## TASK INSTRUCTIONS
Output only the lines from the start of the entries through the line holding "(s.finish len).lo = s.lo := rfl". Each line must match the original exactly.

[Saved entries]
section finish
variable (s : State) (len : Word)
@[simp] theorem State.finish_gpr : (s.finish len).gpr = s.gpr := rfl
@[simp] theorem State.finish_hi : (s.finish len).hi = s.hi := rfl
@[simp] theorem State.finish_lo : (s.finish len).lo = s.lo := rfl
@[simp] theorem State.finish_pc : (s.finish len).pc = s.nextPc len := rfl
@[simp] theorem State.finish_config : (s.finish len).config = s.config := rfl
@[simp] theorem State.finish_badVAddr : (s.finish len).badVAddr = s.badVAddr := rfl
@[simp] theorem State.finish_status : (s.finish len).status = s.status := rfl
@[simp] theorem State.finish_cause : (s.finish len).cause = s.cause := rfl
@[simp] theorem State.finish_epc : (s.finish len).epc = s.epc := rfl
@[simp] theorem State.finish_debug : (s.finish len).debug = if s.leavesDebug then s.debug &&& 0xBFFFFFFF else s.debug := rfl
@[simp] theorem State.finish_depc : (s.finish len).depc = s.depc := rfl
@[simp] theorem State.finish_mem : (s.finish len).mem = s.mem := rfl
@[simp] theorem State.finish_slot : (s.finish len).slot = none := rfl
@[simp] theorem State.finish_prev : (s.finish len).prev = .other := rfl
@[simp] theorem State.finish_ssSkip : (s.finish len).ssSkip = s.leavesDebug := rfl
@[simp] theorem State.finish_nmiPending : (s.finish len).nmiPending = s.nmiPending := rfl
@[simp] theorem State.finish_dbe : (s.finish len).dbe = s.dbe := rfl
@[simp] theorem State.finish_depcWait : (s.finish len).depcWait = s.depcWait := rfl
@[simp] theorem State.finish_storeWindow : (s.finish len).storeWindow = s.storeWindow := rfl
@[simp] theorem State.finish_irqLevel : (s.finish len).irqLevel = s.irqLevel := rfl
@[simp] theorem State.finish_cpcond : (s.finish len).cpcond = s.cpcond := rfl
@[simp] theorem State.finish_cpcondPrev : (s.finish len).cpcondPrev = s.cpcondPrev := rfl
@[simp] theorem State.finish_cop1 : (s.finish len).cop1 = s.cop1 := rfl
@[simp] theorem State.finish_cop2 : (s.finish len).cop2 = s.cop2 := rfl
@[simp] theorem State.finish_cop3 : (s.finish len).cop3 = s.cop3 := rfl
@[simp] theorem State.finish_product : (s.finish len).product = s.product := rfl
@[simp] theorem State.finish_busErrors : (s.finish len).busErrors = s.busErrors := rfl
@[simp] theorem State.finish_inputs : (s.finish len).inputs = s.inputs := rfl
@[simp] theorem State.finish_tick : (s.finish len).tick = s.tick := rfl
end finish

section finishAs
variable (s : State) (p : Prev) (len : Word)
@[simp] theorem State.finishAs_gpr : (s.finishAs p len).gpr = s.gpr := rfl
@[simp] theorem State.finishAs_hi : (s.finishAs p len).hi = s.hi := rfl
@[simp] theorem State.finishAs_lo : (s.finishAs p len).lo = s.lo := rfl
@[simp] theorem State.finishAs_pc : (s.finishAs p len).pc = s.nextPc len := rfl
@[simp] theorem State.finishAs_config : (s.finishAs p len).config = s.config := rfl
@[simp] theorem State.finishAs_badVAddr : (s.finishAs p len).badVAddr = s.badVAddr := rfl
@[simp] theorem State.finishAs_status : (s.finishAs p len).status = s.status := rfl
@[simp] theorem State.finishAs_cause : (s.finishAs p len).cause = s.cause := rfl
@[simp] theorem State.finishAs_epc : (s.finishAs p len).epc = s.epc := rfl
@[simp] theorem State.finishAs_debug : (s.finishAs p len).debug = if s.leavesDebug then s.debug &&& 0xBFFFFFFF else s.debug := rfl
@[simp] theorem State.finishAs_depc : (s.finishAs p len).depc = s.depc := rfl
@[simp] theorem State.finishAs_mem : (s.finishAs p len).mem = s.mem := rfl
@[simp] theorem State.finishAs_slot : (s.finishAs p len).slot = none := rfl
@[simp] theorem State.finishAs_prev : (s.finishAs p len).prev = p := rfl
@[simp] theorem State.finishAs_ssSkip : (s.finishAs p len).ssSkip = s.leavesDebug := rfl
@[simp] theorem State.finishAs_nmiPending : (s.finishAs p len).nmiPending = s.nmiPending := rfl
@[simp] theorem State.finishAs_dbe : (s.finishAs p len).dbe = s.dbe := rfl
@[simp] theorem State.finishAs_depcWait : (s.finishAs p len).depcWait = s.depcWait := rfl
@[simp] theorem State.finishAs_storeWindow : (s.finishAs p len).storeWindow = s.storeWindow := rfl
@[simp] theorem State.finishAs_irqLevel : (s.finishAs p len).irqLevel = s.irqLevel := rfl
@[simp] theorem State.finishAs_cpcond : (s.finishAs p len).cpcond = s.cpcond := rfl
@[simp] theorem State.finishAs_cpcondPrev : (s.finishAs p len).cpcondPrev = s.cpcondPrev := rfl
@[simp] theorem State.finishAs_cop1 : (s.finishAs p len).cop1 = s.cop1 := rfl
@[simp] theorem State.finishAs_cop2 : (s.finishAs p len).cop2 = s.cop2 := rfl
@[simp] theorem State.finishAs_cop3 : (s.finishAs p len).cop3 = s.cop3 := rfl
@[simp] theorem State.finishAs_product : (s.finishAs p len).product = s.product := rfl
@[simp] theorem State.finishAs_busErrors : (s.finishAs p len).busErrors = s.busErrors := rfl
@[simp] theorem State.finishAs_inputs : (s.finishAs p len).inputs = s.inputs := rfl
@[simp] theorem State.finishAs_tick : (s.finishAs p len).tick = s.tick := rfl
end finishAs

section startTransfer
variable (s : State) (len target : Word) (nullify leavesDebug : Bool)
@[simp] theorem State.startTransfer_gpr : (s.startTransfer len target nullify leavesDebug).gpr = s.gpr := rfl
@[simp] theorem State.startTransfer_hi : (s.startTransfer len target nullify leavesDebug).hi = s.hi := rfl
@[simp] theorem State.startTransfer_lo : (s.startTransfer len target nullify leavesDebug).lo = s.lo := rfl
@[simp] theorem State.startTransfer_pc : (s.startTransfer len target nullify leavesDebug).pc = s.pc + len := rfl
@[simp] theorem State.startTransfer_config : (s.startTransfer len target nullify leavesDebug).config = s.config := rfl
@[simp] theorem State.startTransfer_badVAddr : (s.startTransfer len target nullify leavesDebug).badVAddr = s.badVAddr := rfl
@[simp] theorem State.startTransfer_status : (s.startTransfer len target nullify leavesDebug).status = s.status := rfl
@[simp] theorem State.startTransfer_cause : (s.startTransfer len target nullify leavesDebug).cause = s.cause := rfl
@[simp] theorem State.startTransfer_epc : (s.startTransfer len target nullify leavesDebug).epc = s.epc := rfl
@[simp] theorem State.startTransfer_debug : (s.startTransfer len target nullify leavesDebug).debug = s.debug := rfl
@[simp] theorem State.startTransfer_depc : (s.startTransfer len target nullify leavesDebug).depc = s.depc := rfl
@[simp] theorem State.startTransfer_mem : (s.startTransfer len target nullify leavesDebug).mem = s.mem := rfl
@[simp] theorem State.startTransfer_slot : (s.startTransfer len target nullify leavesDebug).slot = some ⟨s.pc, target, nullify, leavesDebug⟩ := rfl
@[simp] theorem State.startTransfer_prev : (s.startTransfer len target nullify leavesDebug).prev = .other := rfl
@[simp] theorem State.startTransfer_ssSkip : (s.startTransfer len target nullify leavesDebug).ssSkip = false := rfl
@[simp] theorem State.startTransfer_nmiPending : (s.startTransfer len target nullify leavesDebug).nmiPending = s.nmiPending := rfl
@[simp] theorem State.startTransfer_dbe : (s.startTransfer len target nullify leavesDebug).dbe = s.dbe := rfl
@[simp] theorem State.startTransfer_depcWait : (s.startTransfer len target nullify leavesDebug).depcWait = s.depcWait := rfl
@[simp] theorem State.startTransfer_storeWindow : (s.startTransfer len target nullify leavesDebug).storeWindow = s.storeWindow := rfl
@[simp] theorem State.startTransfer_irqLevel : (s.startTransfer len target nullify leavesDebug).irqLevel = s.irqLevel := rfl
@[simp] theorem State.startTransfer_cpcond : (s.startTransfer len target nullify leavesDebug).cpcond = s.cpcond := rfl
@[simp] theorem State.startTransfer_cpcondPrev : (s.startTransfer len target nullify leavesDebug).cpcondPrev = s.cpcondPrev := rfl
@[simp] theorem State.startTransfer_cop1 : (s.startTransfer len target nullify leavesDebug).cop1 = s.cop1 := rfl
@[simp] theorem State.startTransfer_cop2 : (s.startTransfer len target nullify leavesDebug).cop2 = s.cop2 := rfl
@[simp] theorem State.startTransfer_cop3 : (s.startTransfer len target nullify leavesDebug).cop3 = s.cop3 := rfl
@[simp] theorem State.startTransfer_product : (s.startTransfer len target nullify leavesDebug).product = s.product := rfl
@[simp] theorem State.startTransfer_busErrors : (s.startTransfer len target nullify leavesDebug).busErrors = s.busErrors := rfl
@[simp] theorem State.startTransfer_inputs : (s.startTransfer len target nullify leavesDebug).inputs = s.inputs := rfl
@[simp] theorem State.startTransfer_tick : (s.startTransfer len target nullify leavesDebug).tick = s.tick := rfl
end startTransfer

## SOLUTION FOR THIS TASK
section finish
variable (s : State) (len : Word)
@[simp] theorem State.finish_gpr : (s.finish len).gpr = s.gpr := rfl
@[simp] theorem State.finish_hi : (s.finish len).hi = s.hi := rfl
@[simp] theorem State.finish_lo : (s.finish len).lo = s.lo := rfl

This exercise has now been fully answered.